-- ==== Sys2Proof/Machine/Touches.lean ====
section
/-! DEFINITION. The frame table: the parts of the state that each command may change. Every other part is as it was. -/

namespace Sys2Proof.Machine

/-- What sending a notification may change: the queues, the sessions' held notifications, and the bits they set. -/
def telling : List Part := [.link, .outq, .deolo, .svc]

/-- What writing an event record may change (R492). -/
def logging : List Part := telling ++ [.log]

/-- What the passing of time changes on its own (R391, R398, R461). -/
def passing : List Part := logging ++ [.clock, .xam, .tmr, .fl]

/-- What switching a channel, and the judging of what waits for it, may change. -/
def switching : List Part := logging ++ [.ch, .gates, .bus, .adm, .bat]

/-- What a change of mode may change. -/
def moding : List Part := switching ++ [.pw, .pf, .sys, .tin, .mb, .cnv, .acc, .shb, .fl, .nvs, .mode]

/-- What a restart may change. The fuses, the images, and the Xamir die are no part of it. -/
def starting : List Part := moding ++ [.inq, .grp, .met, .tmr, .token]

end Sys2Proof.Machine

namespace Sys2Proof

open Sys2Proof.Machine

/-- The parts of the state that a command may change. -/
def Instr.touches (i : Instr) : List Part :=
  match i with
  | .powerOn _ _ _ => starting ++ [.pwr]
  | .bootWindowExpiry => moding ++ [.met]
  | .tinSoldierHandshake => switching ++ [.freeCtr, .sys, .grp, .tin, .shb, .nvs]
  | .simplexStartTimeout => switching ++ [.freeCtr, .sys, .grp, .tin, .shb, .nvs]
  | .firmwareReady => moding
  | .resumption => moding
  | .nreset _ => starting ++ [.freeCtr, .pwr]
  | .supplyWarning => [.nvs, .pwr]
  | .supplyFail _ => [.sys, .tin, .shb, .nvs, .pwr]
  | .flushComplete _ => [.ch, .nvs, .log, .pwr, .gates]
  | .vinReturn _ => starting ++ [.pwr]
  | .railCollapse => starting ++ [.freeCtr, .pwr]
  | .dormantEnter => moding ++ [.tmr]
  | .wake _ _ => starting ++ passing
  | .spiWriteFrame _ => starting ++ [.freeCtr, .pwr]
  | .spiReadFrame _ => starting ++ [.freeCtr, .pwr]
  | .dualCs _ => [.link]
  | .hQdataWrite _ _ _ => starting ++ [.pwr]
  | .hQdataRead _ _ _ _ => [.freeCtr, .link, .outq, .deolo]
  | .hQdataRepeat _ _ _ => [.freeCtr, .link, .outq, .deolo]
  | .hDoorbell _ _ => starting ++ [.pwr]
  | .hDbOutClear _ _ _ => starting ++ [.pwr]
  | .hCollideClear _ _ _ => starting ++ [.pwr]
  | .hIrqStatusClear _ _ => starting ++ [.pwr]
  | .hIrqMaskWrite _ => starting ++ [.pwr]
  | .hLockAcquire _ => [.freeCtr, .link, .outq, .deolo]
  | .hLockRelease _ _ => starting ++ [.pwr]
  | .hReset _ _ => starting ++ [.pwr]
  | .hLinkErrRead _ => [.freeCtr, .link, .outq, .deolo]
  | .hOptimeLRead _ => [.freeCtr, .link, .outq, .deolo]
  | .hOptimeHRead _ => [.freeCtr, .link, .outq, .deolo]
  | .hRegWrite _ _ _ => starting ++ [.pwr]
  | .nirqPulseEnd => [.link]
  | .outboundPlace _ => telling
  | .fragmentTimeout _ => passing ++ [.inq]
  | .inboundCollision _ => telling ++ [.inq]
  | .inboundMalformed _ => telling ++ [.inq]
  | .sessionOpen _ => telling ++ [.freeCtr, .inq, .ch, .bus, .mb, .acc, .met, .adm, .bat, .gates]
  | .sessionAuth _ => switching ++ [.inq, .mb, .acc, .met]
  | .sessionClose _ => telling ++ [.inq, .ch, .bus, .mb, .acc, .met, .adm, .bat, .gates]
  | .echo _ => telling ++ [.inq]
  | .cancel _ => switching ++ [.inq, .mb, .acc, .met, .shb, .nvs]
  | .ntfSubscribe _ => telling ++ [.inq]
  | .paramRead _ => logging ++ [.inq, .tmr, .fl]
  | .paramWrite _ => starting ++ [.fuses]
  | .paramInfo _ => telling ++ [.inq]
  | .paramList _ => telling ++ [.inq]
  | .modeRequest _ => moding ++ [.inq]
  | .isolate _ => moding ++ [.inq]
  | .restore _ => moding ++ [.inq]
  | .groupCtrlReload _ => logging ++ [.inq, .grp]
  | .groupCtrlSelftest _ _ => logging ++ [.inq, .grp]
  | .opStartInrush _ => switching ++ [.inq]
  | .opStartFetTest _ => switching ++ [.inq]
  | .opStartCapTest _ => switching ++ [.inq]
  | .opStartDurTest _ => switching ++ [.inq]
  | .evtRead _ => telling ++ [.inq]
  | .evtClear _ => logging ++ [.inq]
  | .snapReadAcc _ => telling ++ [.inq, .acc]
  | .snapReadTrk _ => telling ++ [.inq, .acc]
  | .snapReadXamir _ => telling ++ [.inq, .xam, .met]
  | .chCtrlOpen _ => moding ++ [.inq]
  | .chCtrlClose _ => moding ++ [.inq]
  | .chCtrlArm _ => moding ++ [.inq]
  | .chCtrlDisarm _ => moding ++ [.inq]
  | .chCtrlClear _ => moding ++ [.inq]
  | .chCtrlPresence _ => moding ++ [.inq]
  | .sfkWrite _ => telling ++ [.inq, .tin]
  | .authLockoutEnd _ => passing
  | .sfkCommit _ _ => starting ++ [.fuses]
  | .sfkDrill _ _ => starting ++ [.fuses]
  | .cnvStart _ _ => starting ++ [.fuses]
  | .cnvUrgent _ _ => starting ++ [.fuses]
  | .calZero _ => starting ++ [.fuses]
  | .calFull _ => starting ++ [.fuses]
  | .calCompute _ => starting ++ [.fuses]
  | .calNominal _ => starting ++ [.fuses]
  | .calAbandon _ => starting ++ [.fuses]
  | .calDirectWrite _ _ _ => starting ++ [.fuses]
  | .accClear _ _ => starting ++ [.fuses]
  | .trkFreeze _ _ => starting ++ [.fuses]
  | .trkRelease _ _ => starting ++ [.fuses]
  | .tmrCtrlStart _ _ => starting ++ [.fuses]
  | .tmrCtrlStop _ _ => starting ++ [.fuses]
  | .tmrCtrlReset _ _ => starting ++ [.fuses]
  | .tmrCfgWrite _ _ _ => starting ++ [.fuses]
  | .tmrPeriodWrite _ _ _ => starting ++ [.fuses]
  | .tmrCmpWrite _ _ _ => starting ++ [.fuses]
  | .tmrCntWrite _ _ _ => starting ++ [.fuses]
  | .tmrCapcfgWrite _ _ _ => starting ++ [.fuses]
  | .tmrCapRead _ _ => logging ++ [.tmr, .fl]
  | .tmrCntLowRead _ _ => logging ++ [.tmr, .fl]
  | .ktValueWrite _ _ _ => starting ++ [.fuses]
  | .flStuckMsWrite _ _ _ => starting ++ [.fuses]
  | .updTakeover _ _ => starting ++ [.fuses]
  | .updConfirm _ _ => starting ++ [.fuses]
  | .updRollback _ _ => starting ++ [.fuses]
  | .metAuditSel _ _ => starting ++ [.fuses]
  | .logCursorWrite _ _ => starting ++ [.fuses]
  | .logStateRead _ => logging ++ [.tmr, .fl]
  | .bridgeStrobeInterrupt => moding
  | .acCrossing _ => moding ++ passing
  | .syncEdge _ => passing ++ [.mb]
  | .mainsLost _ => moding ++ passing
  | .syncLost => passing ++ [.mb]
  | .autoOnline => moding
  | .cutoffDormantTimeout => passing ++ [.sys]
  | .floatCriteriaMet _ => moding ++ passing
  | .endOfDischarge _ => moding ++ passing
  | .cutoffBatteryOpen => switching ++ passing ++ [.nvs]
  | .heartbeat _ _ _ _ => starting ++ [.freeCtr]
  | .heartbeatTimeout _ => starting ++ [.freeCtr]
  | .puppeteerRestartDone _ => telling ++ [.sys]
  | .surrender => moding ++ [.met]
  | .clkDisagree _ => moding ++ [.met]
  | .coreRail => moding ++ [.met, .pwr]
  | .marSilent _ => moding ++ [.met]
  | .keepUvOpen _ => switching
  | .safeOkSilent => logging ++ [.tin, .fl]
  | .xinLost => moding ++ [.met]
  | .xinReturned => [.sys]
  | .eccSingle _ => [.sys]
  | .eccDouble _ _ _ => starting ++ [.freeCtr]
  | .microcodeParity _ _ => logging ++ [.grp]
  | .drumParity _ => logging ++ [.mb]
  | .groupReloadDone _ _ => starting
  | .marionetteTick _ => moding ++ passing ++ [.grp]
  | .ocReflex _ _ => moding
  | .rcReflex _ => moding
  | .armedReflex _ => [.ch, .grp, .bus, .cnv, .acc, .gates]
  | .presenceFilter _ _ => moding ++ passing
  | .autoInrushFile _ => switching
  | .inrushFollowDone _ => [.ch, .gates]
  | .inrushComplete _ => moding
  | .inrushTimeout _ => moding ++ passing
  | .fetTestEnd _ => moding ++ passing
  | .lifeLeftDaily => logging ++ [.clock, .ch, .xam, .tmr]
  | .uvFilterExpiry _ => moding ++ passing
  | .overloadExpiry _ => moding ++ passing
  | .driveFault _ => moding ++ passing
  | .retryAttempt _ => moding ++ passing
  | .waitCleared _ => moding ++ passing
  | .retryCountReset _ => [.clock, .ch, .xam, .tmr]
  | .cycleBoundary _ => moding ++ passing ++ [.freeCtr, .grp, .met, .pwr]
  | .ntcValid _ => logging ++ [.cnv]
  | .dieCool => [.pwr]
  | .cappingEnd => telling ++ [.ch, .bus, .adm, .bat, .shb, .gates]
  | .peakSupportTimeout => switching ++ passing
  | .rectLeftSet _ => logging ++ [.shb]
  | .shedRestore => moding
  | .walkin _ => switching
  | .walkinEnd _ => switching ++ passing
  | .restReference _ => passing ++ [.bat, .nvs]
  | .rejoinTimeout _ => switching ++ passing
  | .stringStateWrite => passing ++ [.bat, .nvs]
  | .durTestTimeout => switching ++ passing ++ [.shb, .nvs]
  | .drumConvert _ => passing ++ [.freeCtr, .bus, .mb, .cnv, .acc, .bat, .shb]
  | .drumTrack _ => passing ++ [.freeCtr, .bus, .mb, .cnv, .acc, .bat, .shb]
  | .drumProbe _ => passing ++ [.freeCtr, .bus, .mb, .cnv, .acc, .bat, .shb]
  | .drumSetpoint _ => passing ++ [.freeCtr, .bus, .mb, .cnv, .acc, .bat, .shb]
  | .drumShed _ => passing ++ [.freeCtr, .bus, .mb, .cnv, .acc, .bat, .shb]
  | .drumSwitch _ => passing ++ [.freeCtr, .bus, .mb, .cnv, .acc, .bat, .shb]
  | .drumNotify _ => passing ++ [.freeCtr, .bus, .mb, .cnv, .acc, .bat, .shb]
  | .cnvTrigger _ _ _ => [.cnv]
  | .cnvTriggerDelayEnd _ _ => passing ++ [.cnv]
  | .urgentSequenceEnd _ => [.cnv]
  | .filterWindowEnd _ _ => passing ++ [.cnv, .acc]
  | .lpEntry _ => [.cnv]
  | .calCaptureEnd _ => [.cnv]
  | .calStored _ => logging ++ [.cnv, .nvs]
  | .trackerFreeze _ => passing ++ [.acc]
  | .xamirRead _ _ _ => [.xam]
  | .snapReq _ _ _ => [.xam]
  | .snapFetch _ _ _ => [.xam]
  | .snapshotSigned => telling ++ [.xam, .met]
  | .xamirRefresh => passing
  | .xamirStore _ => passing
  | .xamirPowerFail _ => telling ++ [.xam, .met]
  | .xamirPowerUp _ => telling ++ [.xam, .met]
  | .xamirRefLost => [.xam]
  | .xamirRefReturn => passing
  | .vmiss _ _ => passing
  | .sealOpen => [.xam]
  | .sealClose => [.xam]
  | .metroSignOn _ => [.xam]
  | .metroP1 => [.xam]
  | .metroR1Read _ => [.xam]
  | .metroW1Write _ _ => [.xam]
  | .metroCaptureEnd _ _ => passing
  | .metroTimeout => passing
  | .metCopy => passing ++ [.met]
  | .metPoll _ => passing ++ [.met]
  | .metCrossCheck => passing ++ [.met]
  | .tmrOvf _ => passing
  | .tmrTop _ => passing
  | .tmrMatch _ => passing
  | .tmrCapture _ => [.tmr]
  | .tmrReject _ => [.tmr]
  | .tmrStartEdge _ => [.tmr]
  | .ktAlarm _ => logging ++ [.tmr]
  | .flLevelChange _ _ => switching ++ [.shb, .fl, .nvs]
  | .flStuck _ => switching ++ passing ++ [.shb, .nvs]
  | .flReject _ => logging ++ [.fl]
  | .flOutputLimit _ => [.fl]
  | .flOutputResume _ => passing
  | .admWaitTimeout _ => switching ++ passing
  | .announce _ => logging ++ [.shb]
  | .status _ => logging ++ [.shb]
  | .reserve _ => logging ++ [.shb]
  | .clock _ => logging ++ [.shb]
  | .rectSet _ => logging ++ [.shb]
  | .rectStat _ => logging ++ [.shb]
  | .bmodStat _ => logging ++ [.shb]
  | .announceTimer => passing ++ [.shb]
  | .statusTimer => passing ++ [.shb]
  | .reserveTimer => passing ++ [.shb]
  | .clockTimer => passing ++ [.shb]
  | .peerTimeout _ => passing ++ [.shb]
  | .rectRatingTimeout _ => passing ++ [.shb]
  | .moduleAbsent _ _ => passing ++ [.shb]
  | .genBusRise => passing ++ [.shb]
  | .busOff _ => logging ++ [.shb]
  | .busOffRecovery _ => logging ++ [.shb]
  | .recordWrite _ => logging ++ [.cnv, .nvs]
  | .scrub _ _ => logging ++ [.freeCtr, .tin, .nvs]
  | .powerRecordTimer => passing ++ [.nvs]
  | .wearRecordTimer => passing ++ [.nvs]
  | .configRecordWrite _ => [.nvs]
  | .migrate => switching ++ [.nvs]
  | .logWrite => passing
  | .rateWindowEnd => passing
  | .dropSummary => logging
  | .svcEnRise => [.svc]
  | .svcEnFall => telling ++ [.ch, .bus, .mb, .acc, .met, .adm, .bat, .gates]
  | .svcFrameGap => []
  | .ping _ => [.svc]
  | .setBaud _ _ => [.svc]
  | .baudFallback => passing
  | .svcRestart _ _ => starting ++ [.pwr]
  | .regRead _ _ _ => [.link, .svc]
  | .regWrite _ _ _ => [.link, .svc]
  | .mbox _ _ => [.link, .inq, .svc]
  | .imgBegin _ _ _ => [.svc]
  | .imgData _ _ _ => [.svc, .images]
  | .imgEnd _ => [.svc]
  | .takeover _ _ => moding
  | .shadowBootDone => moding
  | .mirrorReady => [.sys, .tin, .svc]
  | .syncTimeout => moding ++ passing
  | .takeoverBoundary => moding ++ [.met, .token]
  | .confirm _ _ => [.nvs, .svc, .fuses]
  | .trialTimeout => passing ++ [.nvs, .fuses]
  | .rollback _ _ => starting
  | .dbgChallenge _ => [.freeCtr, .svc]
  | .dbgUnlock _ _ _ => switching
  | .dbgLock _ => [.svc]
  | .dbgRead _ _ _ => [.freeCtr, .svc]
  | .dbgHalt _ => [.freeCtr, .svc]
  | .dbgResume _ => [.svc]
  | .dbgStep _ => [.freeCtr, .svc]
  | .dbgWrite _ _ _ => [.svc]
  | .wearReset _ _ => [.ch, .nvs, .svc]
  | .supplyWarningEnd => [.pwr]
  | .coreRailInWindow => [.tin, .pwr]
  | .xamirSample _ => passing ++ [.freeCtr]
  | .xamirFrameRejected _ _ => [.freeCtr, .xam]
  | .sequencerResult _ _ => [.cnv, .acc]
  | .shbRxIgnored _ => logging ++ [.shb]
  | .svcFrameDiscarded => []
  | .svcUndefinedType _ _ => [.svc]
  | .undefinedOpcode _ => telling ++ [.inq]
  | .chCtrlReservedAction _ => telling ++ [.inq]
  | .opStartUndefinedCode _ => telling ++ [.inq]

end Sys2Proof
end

* _WHAT IS EXPECTED_:
What lines in the material mention "that"? Copy every one of them.

* _OUTPUT BELOW_:
/-! DEFINITION. The frame table: the parts of the state that each command may change. Every other part is as it was. -/
/-- The parts of the state that a command may change. -/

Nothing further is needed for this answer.